SOLOPOS.COM - Roma Ulinnuha (ISTIMEWA)

Harianjogja.com, JOGJA-Para teroris pada peristiwa 11 September 2001 menerapkan kebodohannya ketika melakukan penafsiran dengan meminjam agama yang menyisakan tragedi. Di sisi lain, perang terhadap terorisme yang menyesatkan dan berubah menjadi perang negara adalah bentuk kealpaan yang lain. Kedua sisi kebodohan itu mengingatkan terhadap bahaya dari para fundamentalis.

“Contohnya ketika melihat definisi konsep perang dan toleran setelah 11 September tersebut. Pada tingkat analisis wacana kritis (Critical Discourse Analysis/CDA), kata perang dan toleran lebih kepada pencitraan penanda dari konflik berkepanjangan,” papar Roma Ulinnuha pada ujian terbuka program doktor Indonesian Consortium for Religious Studies (ICRS) di Sekolah Pascasarjana Universitas Gadjah Mada (UGM), Senin (25/11/2013).

Promosi Mitsubishi XForce: Stylish untuk Wanita, Praktis buat Ibu Muda

Roma yang mempertahankan disertasinya yang berjudul American Muslims Redefining Religion and Identity (Critical Discourse Analysis on 9/11 Uproar) ini menjelaskan, memahami wacana itu sebagai “suatu kehendak untuk kuasa”, maka hal ini berarti bahwa terdapat kemungkinan negosiasi dan kontestasi. Berdasar pada empat praktik diskursif dari masing-masing wacana negara, sastra, Fiqh dan dialog lintas-iman, penelitian ini mengungkap bahwa kesadaran sosial itu muncul dari triangulasi dan intertekstualitas. Triangulasi beragam pernyataan ini dan relasinya dengan teori-teori sosial tentang the self dan agensi memberikan penekanan aspek intertekstualitas, dalam sudut pandang tingkat analisis meso CDA, yang menunjukkan redefinisi reformasi sosial.

“Di tingkat analisis eksplanasi CDA, wacana pertama menekankan aspek sosial berupa alternatif kebijakan luar negeri yang perlu diarahkan untuk menyebarluaskan perdamaian, membatasi peperangan dan agresi dan meminimalkan konflik,”papar staf pengajar di UIN Sunan Kalijaga tersebut dalam rilis yang diterima Harianjogja.com, Senin.

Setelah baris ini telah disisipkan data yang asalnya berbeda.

-- ==== Sys2Proof/Machine/RegTable.lean ====
section
/-! DEFINITION. The register table of the host window (R311): one row per register line of the chapters' register tables,
with its base offset, the stride and number of its instances, the masks of its RW, RWL, W1C and RC fields (R6) and its reset value.
A field whose reset is BS is 0 until the commit (R276). Fields that show live state (RO) are formed in Machine/Access.lean. -/
namespace Sys2Proof.Machine

/-- One register line: base, stride, instances, masks by access type, reset value. -/
structure RegRow where
  base : Nat
  stride : Nat
  count : Nat
  rw : Nat
  rwl : Nat
  w1c : Nat
  rc : Nat
  reset : Nat
  deriving DecidableEq, Repr

/-- Rows of the table from offset 0x0. -/
def regTable0 : List RegRow := [
  ⟨0x0, 0x4, 1, 0x0, 0x0, 0x0, 0x0, 0x1001536⟩, -- BLK_ID, R314
  ⟨0x4, 0x4, 1, 0x0, 0x0, 0x0, 0x0, 0x0⟩, -- BLK_REV, R314
  ⟨0x8, 0x4, 1, 0x0, 0x0, 0x0, 0x0, 0x40408374⟩, -- BLK_CAPS0, R314
  ⟨0xC, 0x4, 1, 0x0, 0x0, 0x0, 0x0, 0x820011A0⟩, -- BLK_CAPS1, R314
  ⟨0x10, 0x4, 1, 0x0, 0x0, 0x0, 0x0, 0x0⟩, -- BLK_CAUSE, R314
  ⟨0x14, 0x4, 1, 0x1F, 0x0, 0x0, 0x0, 0x0⟩, -- BLK_CAUSE_MASK, R314
  ⟨0x18, 0x4, 1, 0x0, 0x0, 0xF, 0x0, 0x0⟩, -- BLK_STAT, R314
  ⟨0x1C, 0x4, 1, 0xF, 0x0, 0x0, 0x0, 0x0⟩, -- BLK_GEAR_SEL, R314
  ⟨0x20, 0x4, 1, 0xFF000000, 0x0, 0x0, 0x0, 0x101⟩, -- BLK_GEARS, R314
  ⟨0x24, 0x4, 1, 0x0, 0x0, 0x80000000, 0x0, 0x0⟩, -- BLK_HPERR, R314
  ⟨0x28, 0x4, 1, 0x0, 0x0, 0x80000000, 0x0, 0x0⟩, -- BLK_HPERR_CNT, R314
  ⟨0x2C, 0x4, 1, 0x0, 0x0, 0x0, 0x0, 0x0⟩, -- BLK_BC_LO, R314
  ⟨0x30, 0x4, 1, 0x0, 0x0, 0x0, 0x0, 0x0⟩, -- BLK_BC_HI, R314
  ⟨0x34, 0x4, 1, 0x73F, 0x0, 0x0, 0x0, 0x0⟩, -- BLK_PMW_SEL, R314
  ⟨0x38, 0x4, 1, 0x0, 0x0, 0x0, 0x0, 0x0⟩, -- BLK_RST_CMD, R314
  ⟨0x3C, 0x4, 1, 0x0, 0x0, 0x0, 0x0, 0x0⟩, -- BLK_RST_CAUSE, R314
  ⟨0x400, 0x4, 1, 0x0, 0x0, 0x0, 0x0, 0x0⟩, -- IRQ_SUM, R315
  ⟨0x404, 0x4, 1, 0xFFFF, 0x0, 0x0, 0x0, 0x0⟩, -- IRQ_MASK, R315
  ⟨0x408, 0x4, 1, 0x0, 0x0, 0x0, 0x0, 0x0⟩, -- IRQ_PEND, R315
  ⟨0x40C, 0x4, 1, 0x3, 0x0, 0x0, 0x0, 0x0⟩, -- IRQ_CTL, R315
  ⟨0x410, 0x4, 1, 0x0, 0x0, 0x0, 0x0, 0x0⟩, -- MBX_CAUSE, R315
  ⟨0x414, 0x4, 1, 0x1FFFF, 0x0, 0x0, 0x0, 0x0⟩, -- MBX_CAUSE_MASK, R315
  ⟨0x418, 0x4, 1, 0x0, 0x0, 0x7, 0x0, 0x0⟩, -- MBX_STAT, R315
  ⟨0x41C, 0x4, 1, 0xFF01, 0x0, 0x0, 0x0, 0x0⟩, -- MBX_CTL, R315
  ⟨0x440, 0x20, 8, 0x0, 0x0, 0x0, 0x0, 0x0⟩, -- MBX_TXn_DATA, R315
  ⟨0x444, 0x20, 8, 0x0, 0x0, 0x0, 0x0, 0x0⟩, -- MBX_TXn_LAST, R315
  ⟨0x448, 0x20, 8, 0x0, 0x0, 0x0, 0x0, 0x0⟩, -- MBX_TXn_STAT, R315
  ⟨0x44C, 0x20, 8, 0x0, 0x0, 0x0, 0x0, 0x0⟩, -- MBX_RXn_DATA, R315
  ⟨0x450, 0x20, 8, 0x0, 0x0, 0x0, 0x0, 0x0⟩, -- MBX_RXn_STAT, R315
  ⟨0x800, 0x4, 1, 0x0, 0x0, 0x0, 0x0, 0x0⟩, -- PWR_CAUSE, R252
  ⟨0x804, 0x4, 1, 0xF, 0x0, 0x0, 0x0, 0x0⟩, -- PWR_CAUSE_MASK, R252
  ⟨0x808, 0x4, 1, 0x1, 0x0, 0x0, 0x0, 0x0⟩, -- PWR_CTL, R252
  ⟨0x80C, 0x4, 1, 0x0, 0x0, 0x7FF00, 0x0, 0x80000⟩, -- PWR_STAT, R252
  ⟨0x810, 0x4, 1, 0xFFFFFFFF, 0x0, 0x0, 0x0, 0xD4A8A000⟩, -- PWR_AVS_CTL, R252
  ⟨0x814, 0x4, 1, 0x3FF, 0x0, 0x0, 0x0, 0x2EE⟩, -- PWR_VCORE_SET, R252
  ⟨0x818, 0x4, 1, 0x0, 0x0, 0x0, 0x0, 0x0⟩, -- PWR_VCORE_MEAS, R252
  ⟨0x81C, 0x4, 1, 0x0, 0x0, 0x0, 0x0, 0x0⟩, -- PWR_RAIL_GOOD, R252
  ⟨0x820, 0x4, 1, 0x0, 0x0, 0x0, 0x0, 0x0⟩, -- PWR_SAG_COUNT, R252
  ⟨0x824, 0x4, 1, 0xFFFF, 0x0, 0x0, 0x0, 0xFFFF⟩, -- PWR_SAG_MIN, R252
  ⟨0x828, 0x4, 1, 0x0, 0x0, 0x0, 0x0, 0x0⟩, -- PWR_DS_TIME, R252
  ⟨0x82C, 0x4, 1, 0x0, 0x0, 0x0, 0x0, 0x0⟩, -- PWR_RST_REC, R252
  ⟨0x830, 0x4, 1, 0xFFF0FFF, 0x0, 0x0, 0x0, 0x1CC0190⟩, -- PWR_TEMP_THR, R252
  ⟨0x834, 0x4, 1, 0x7, 0x0, 0x0, 0x0, 0x0⟩, -- PWR_TEMP_SEL, R252
  ⟨0x838, 0x4, 1, 0x0, 0x0, 0x0, 0x0, 0x0⟩, -- PWR_TEMP_DATA, R252
  ⟨0x83C, 0x4, 1, 0x0, 0x0, 0x0, 0xFFF, 0x0⟩, -- PWR_TEMP_MAX, R252
  ⟨0x840, 0x4, 1, 0xF, 0x0, 0x0, 0x0, 0x0⟩, -- PWR_AGE_SEL, R252
  ⟨0x844, 0x4, 1, 0x0, 0x0, 0x0, 0x0, 0x0⟩, -- PWR_AGE_DATA, R252
  ⟨0x848, 0x4, 1, 0x0, 0xFFFFFFFF, 0x0, 0x0, 0x0⟩] -- PWR_AGE_REF, R252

Dalam perspektif CDA, negara melihat Muslim Amerika sebagai bagian tak terpisahkan dari warga Amerika dan mendapatkan jaminan keamanan. Bagian dari upaya tersebut adalah dengan menjelaskan Jihad yang diasosiasikan dengan tindak teror seperti pada peristiwa 11 September. Sedangkan model mental dari sastra, yaitu wacana budaya popular, memunculkan nilai-nilai sosial. Nilai-nilai sosial ini antara lain keadilan, patriotisme, kesetaraan dalam aktifitas sosial amal, solidaritas serta idealita berbangsa dan rekonstruksi kesadaran masa lampau dalam novel Kolocotronis dan cara pandang warga Amerika.

“Di sini berbagai agensi terungkap seperti pada resistensi, improvisasi, inovasi serta kreatifitas yang dijunjung,” urainya.

Sementara itu pada model mental sastra, Muslim Amerika merupakan warga Amerika yang terpengaruh luas dengan peristiwa 11 September. Muslim Amerika berupaya menjadi Muslim yang terbuka dan perlu meredefinisi identitas terkait agama melalui beragam identitas. Selanjutnya dalam praktik siskursif wacana Fiqh, penelitian ini menekankan Fiqh Aqalliyyat sebagai tawaran sumber yang damai di tengah penafsiran radikal.  Bentuk fiqh ini berkenaan dengan aspek etis yang mengingatkan pada konsep kesatuan ummah dan fleksibilitas penafsiran dan konteks.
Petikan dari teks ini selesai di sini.